Image to Text using Google Cloud AI Services

Recently I was working on an app at my internship where users have to fill up fields with names, emails, and other details of people. So we decided to add a feature where users can snap the business card and the data would be automatically filled. After a bit of research, I understood that there were two steps to building this feature, one is to get the data from the image and the other is to identify the entities in the data. These could be accomplished using Computer Vision and Natural Language Processing. Luckily there are a lot of APIs that provide the services. Google Cloud Vision and Google Cloud Language are two such services that are available for public use through the Google Cloud APIs. They have a very low price range and even provide $300 credit for first-time users.

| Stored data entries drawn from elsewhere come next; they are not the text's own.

-- ==== Sys2Proof/Laws/State.lean ====
section
/-! SUPPORT. What each named update does to each field of the state, true by definition, so that no later proof unfolds
a record update. -/

namespace Sys2Proof.Machine

open Sys2Proof

@[simp] theorem respond_rowCtrl (s : State) (st : BitVec 8) (n : BitVec 4) (data : RspData) : (respond st n data s).rowCtrl = s.rowCtrl := rfl
@[simp] theorem respond_rowPoly (s : State) (st : BitVec 8) (n : BitVec 4) (data : RspData) : (respond st n data s).rowPoly = s.rowPoly := rfl
@[simp] theorem respond_rowInit (s : State) (st : BitVec 8) (n : BitVec 4) (data : RspData) : (respond st n data s).rowInit = s.rowInit := rfl
@[simp] theorem respond_rowXor (s : State) (st : BitVec 8) (n : BitVec 4) (data : RspData) : (respond st n data s).rowXor = s.rowXor := rfl
@[simp] theorem respond_specv (s : State) (st : BitVec 8) (n : BitVec 4) (data : RspData) : (respond st n data s).specv = s.specv := rfl
@[simp] theorem respond_w (s : State) (st : BitVec 8) (n : BitVec 4) (data : RspData) : (respond st n data s).w = s.w := rfl
@[simp] theorem respond_poly (s : State) (st : BitVec 8) (n : BitVec 4) (data : RspData) : (respond st n data s).poly = s.poly := rfl
@[simp] theorem respond_init (s : State) (st : BitVec 8) (n : BitVec 4) (data : RspData) : (respond st n data s).init = s.init := rfl
@[simp] theorem respond_xorOut (s : State) (st : BitVec 8) (n : BitVec 4) (data : RspData) : (respond st n data s).xorOut = s.xorOut := rfl
@[simp] theorem respond_refIn (s : State) (st : BitVec 8) (n : BitVec 4) (data : RspData) : (respond st n data s).refIn = s.refIn := rfl
@[simp] theorem respond_refOut (s : State) (st : BitVec 8) (n : BitVec 4) (data : RspData) : (respond st n data s).refOut = s.refOut := rfl
@[simp] theorem respond_rpoly (s : State) (st : BitVec 8) (n : BitVec 4) (data : RspData) : (respond st n data s).rpoly = s.rpoly := rfl
@[simp] theorem respond_reg (s : State) (st : BitVec 8) (n : BitVec 4) (data : RspData) : (respond st n data s).reg = s.reg := rfl
@[simp] theorem respond_run (s : State) (st : BitVec 8) (n : BitVec 4) (data : RspData) : (respond st n data s).run = s.run := rfl
@[simp] theorem respond_hnib (s : State) (st : BitVec 8) (n : BitVec 4) (data : RspData) : (respond st n data s).hnib = s.hnib := rfl
@[simp] theorem respond_hhalf (s : State) (st : BitVec 8) (n : BitVec 4) (data : RspData) : (respond st n data s).hhalf = s.hhalf := rfl
@[simp] theorem respond_hfail (s : State) (st : BitVec 8) (n : BitVec 4) (data : RspData) : (respond st n data s).hfail = s.hfail := rfl
@[simp] theorem respond_inReset (s : State) (st : BitVec 8) (n : BitVec 4) (data : RspData) : (respond st n data s).inReset = s.inReset := rfl
@[simp] theorem respond_port (s : State) (st : BitVec 8) (n : BitVec 4) (data : RspData) : (respond st n data s).port = s.port := rfl
@[simp] theorem respond_responses (s : State) (st : BitVec 8) (n : BitVec 4) (data : RspData) : (respond st n data s).responses = s.responses ++ [⟨st, n, data⟩] := rfl

@[simp] theorem stageCtl_rowCtrl (s : State) (v : BitVec 10) : (s.stageCtl v).rowCtrl = v := rfl
@[simp] theorem stageCtl_rowPoly (s : State) (v : BitVec 10) : (s.stageCtl v).rowPoly = s.rowPoly := rfl
@[simp] theorem stageCtl_rowInit (s : State) (v : BitVec 10) : (s.stageCtl v).rowInit = s.rowInit := rfl
@[simp] theorem stageCtl_rowXor (s : State) (v : BitVec 10) : (s.stageCtl v).rowXor = s.rowXor := rfl
@[simp] theorem stageCtl_specv (s : State) (v : BitVec 10) : (s.stageCtl v).specv = s.specv := rfl
@[simp] theorem stageCtl_w (s : State) (v : BitVec 10) : (s.stageCtl v).w = s.w := rfl
@[simp] theorem stageCtl_poly (s : State) (v : BitVec 10) : (s.stageCtl v).poly = s.poly := rfl
@[simp] theorem stageCtl_init (s : State) (v : BitVec 10) : (s.stageCtl v).init = s.init := rfl
@[simp] theorem stageCtl_xorOut (s : State) (v : BitVec 10) : (s.stageCtl v).xorOut = s.xorOut := rfl
@[simp] theorem stageCtl_refIn (s : State) (v : BitVec 10) : (s.stageCtl v).refIn = s.refIn := rfl
@[simp] theorem stageCtl_refOut (s : State) (v : BitVec 10) : (s.stageCtl v).refOut = s.refOut := rfl
@[simp] theorem stageCtl_rpoly (s : State) (v : BitVec 10) : (s.stageCtl v).rpoly = s.rpoly := rfl
@[simp] theorem stageCtl_reg (s : State) (v : BitVec 10) : (s.stageCtl v).reg = s.reg := rfl
@[simp] theorem stageCtl_run (s : State) (v : BitVec 10) : (s.stageCtl v).run = s.run := rfl
@[simp] theorem stageCtl_hnib (s : State) (v : BitVec 10) : (s.stageCtl v).hnib = s.hnib := rfl
@[simp] theorem stageCtl_hhalf (s : State) (v : BitVec 10) : (s.stageCtl v).hhalf = s.hhalf := rfl
@[simp] theorem stageCtl_hfail (s : State) (v : BitVec 10) : (s.stageCtl v).hfail = s.hfail := rfl
@[simp] theorem stageCtl_inReset (s : State) (v : BitVec 10) : (s.stageCtl v).inReset = s.inReset := rfl
@[simp] theorem stageCtl_port (s : State) (v : BitVec 10) : (s.stageCtl v).port = s.port := rfl
@[simp] theorem stageCtl_responses (s : State) (v : BitVec 10) : (s.stageCtl v).responses = s.responses := rfl

@[simp] theorem stagePoly_rowCtrl (s : State) (v : Word) : (s.stagePoly v).rowCtrl = s.rowCtrl := rfl
@[simp] theorem stagePoly_rowPoly (s : State) (v : Word) : (s.stagePoly v).rowPoly = v := rfl
@[simp] theorem stagePoly_rowInit (s : State) (v : Word) : (s.stagePoly v).rowInit = s.rowInit := rfl
@[simp] theorem stagePoly_rowXor (s : State) (v : Word) : (s.stagePoly v).rowXor = s.rowXor := rfl
@[simp] theorem stagePoly_specv (s : State) (v : Word) : (s.stagePoly v).specv = s.specv := rfl
@[simp] theorem stagePoly_w (s : State) (v : Word) : (s.stagePoly v).w = s.w := rfl
@[simp] theorem stagePoly_poly (s : State) (v : Word) : (s.stagePoly v).poly = s.poly := rfl
@[simp] theorem stagePoly_init (s : State) (v : Word) : (s.stagePoly v).init = s.init := rfl
@[simp] theorem stagePoly_xorOut (s : State) (v : Word) : (s.stagePoly v).xorOut = s.xorOut := rfl
@[simp] theorem stagePoly_refIn (s : State) (v : Word) : (s.stagePoly v).refIn = s.refIn := rfl
@[simp] theorem stagePoly_refOut (s : State) (v : Word) : (s.stagePoly v).refOut = s.refOut := rfl
@[simp] theorem stagePoly_rpoly (s : State) (v : Word) : (s.stagePoly v).rpoly = s.rpoly := rfl
@[simp] theorem stagePoly_reg (s : State) (v : Word) : (s.stagePoly v).reg = s.reg := rfl
@[simp] theorem stagePoly_run (s : State) (v : Word) : (s.stagePoly v).run = s.run := rfl
@[simp] theorem stagePoly_hnib (s : State) (v : Word) : (s.stagePoly v).hnib = s.hnib := rfl
@[simp] theorem stagePoly_hhalf (s : State) (v : Word) : (s.stagePoly v).hhalf = s.hhalf := rfl
@[simp] theorem stagePoly_hfail (s : State) (v : Word) : (s.stagePoly v).hfail = s.hfail := rfl
@[simp] theorem stagePoly_inReset (s : State) (v : Word) : (s.stagePoly v).inReset = s.inReset := rfl
@[simp] theorem stagePoly_port (s : State) (v : Word) : (s.stagePoly v).port = s.port := rfl
@[simp] theorem stagePoly_responses (s : State) (v : Word) : (s.stagePoly v).responses = s.responses := rfl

Step 1: Setting up the services

The first step is to create a google-cloud account and a project. After that, we have to enable billing for the project. Then we have to enable the two APIs, google-cloud-vision and google-cloud-language. Finally, we have to create a service account and save the API key as a JSON file. All these steps can be found in detail in the official docs.

Step 2: Extracting data from business card

The project that I was working on was build using Django. Before working on the app itself, I created another temporary python project with a virtual environment, a single script.py file, and placed the APIKey.json file at the root of the project.

Extracting data was the easiest step because it could be done with a single API call. Before doing that we need a python package called google-cloud vision which can be installed using pip.

pip install --upgrade google-cloud-vision

In the script.py, I started by creating a function called detect_text where we’ll make a request to Google Cloud Vision API, and for the google cloud services to process the request, it needs the credentials in the APIKey.json file.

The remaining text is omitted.